#### Saved data entries
/-! What one lane instruction does (R146). -/

/-- Integer lane operations (R159). -/
def IOp.run (f : IOp) (a b : Lane) : Lane :=
  match f with
  | .add => a + b
  | .sub => a - b
  | .mul => a * b
  | .mulh => BitVec.ofInt 32 (a.toInt * b.toInt / 2 ^ 32)
  | .min => if b.slt a then b else a
  | .max => if a.slt b then b else a
  | .minu => if b.ult a then b else a
  | .maxu => if a.ult b then b else a
  | .and => a &&& b
  | .or => a ||| b
  | .xor => a ^^^ b
  | .shl => a <<< (b.toNat % 32)
  | .shr => a >>> (b.toNat % 32)
  | .sar => a.sshiftRight (b.toNat % 32)
  | .andn => a &&& ~~~b

/-- Integer relations (R160). -/
def COp.runInt (f : COp) (a b : Lane) : Bool :=
  match f with
  | .ieq => a == b
  | .ine => a != b
  | .ilt => a.slt b
  | .ile => !b.slt a
  | .iltu => a.ult b
  | _ => false

/-- Whether a relation is on integers. -/
def COp.isInt (f : COp) : Bool :=
  match f with
  | .ieq | .ine | .ilt | .ile | .iltu => true
  | _ => false

/-- The sign bit of a code in a format. -/
def signOf (fmt x : Nat) : Bool := decide (x / 2 ^ (fmtWidth fmt - 1) % 2 = 1)

/-- One lane of a floating form: code and flags (R153, R154, R156 to R158). -/
def FOp.run (f : FOp) (g : Gov) (a b d : Lane) : Nat × Nat :=
  let x := valueOf g.fa a.toNat
  let y := valueOf g.fb b.toNat
  let z := valueOf g.fd d.toNat
  match f with
  | .add | .sub | .mul | .div | .min | .max => deliver g.fd g.rm g.sat (binVal f x y g.rm)
  | .abs | .neg => deliver g.fd g.rm g.sat (binVal f (.fin false 0 1) y g.rm)
  | .copysign => deliver g.fd g.rm g.sat (if x.isNan then nanResult x.isSig else (x.withSign (signOf g.fb b.toNat), 0))
  | .fma => deliver g.fd g.rm g.sat (fmaVal x y z g.rm)
  | .fms => deliver g.fd g.rm g.sat (fmaVal x y z.flip g.rm)
  | .fnma => deliver g.fd g.rm g.sat (fmaVal x.flip y z g.rm)
  | .fnms => deliver g.fd g.rm g.sat (fmaVal x.flip y z.flip g.rm)
  | .fscale => deliver g.fd g.rm g.sat (fscaleVal x b.toInt)
  | .fclass => (classOf g.fb y, 0)
  | .fexpf => deliver g.fd 0 g.sat (unVal .fexpf y)
  | _ => deliver g.fd g.rm g.sat (unVal f y)

/-- One lane of `vcvt` (R162): the scale is added to the exponent of an M source and taken from an M result. -/
def cvtRun (src dst : Nat) (g : Gov) (b : Lane) : Nat × Nat :=
  deliverVal dst g.rm g.sat (-g.scaleD) (integer src).isSome ((valueOf src b.toNat).scaled src g.scaleB)

/-- One combination of R104 on data, delivered in fd. -/
def ROp.comb (f : ROp) (g : Gov) (x y : Val) : Nat × Nat :=
  deliver g.fd g.rm g.sat (match f with
    | .fmax => minmaxVal true x y
    | .fmin => minmaxVal false x y
    | _ => binVal .add x y g.rm)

#### WORK TASK
Scan the records above for the string "else", then report every line that contains it.

#### RESULT BELOW
  | .min => if b.slt a then b else a
  | .max => if a.slt b then b else a
  | .minu => if b.ult a then b else a
  | .maxu => if a.ult b then b else a
  | .copysign => deliver g.fd g.rm g.sat (if x.isNan then nanResult x.isSig else (x.withSign (signOf g.fb b.toNat), 0))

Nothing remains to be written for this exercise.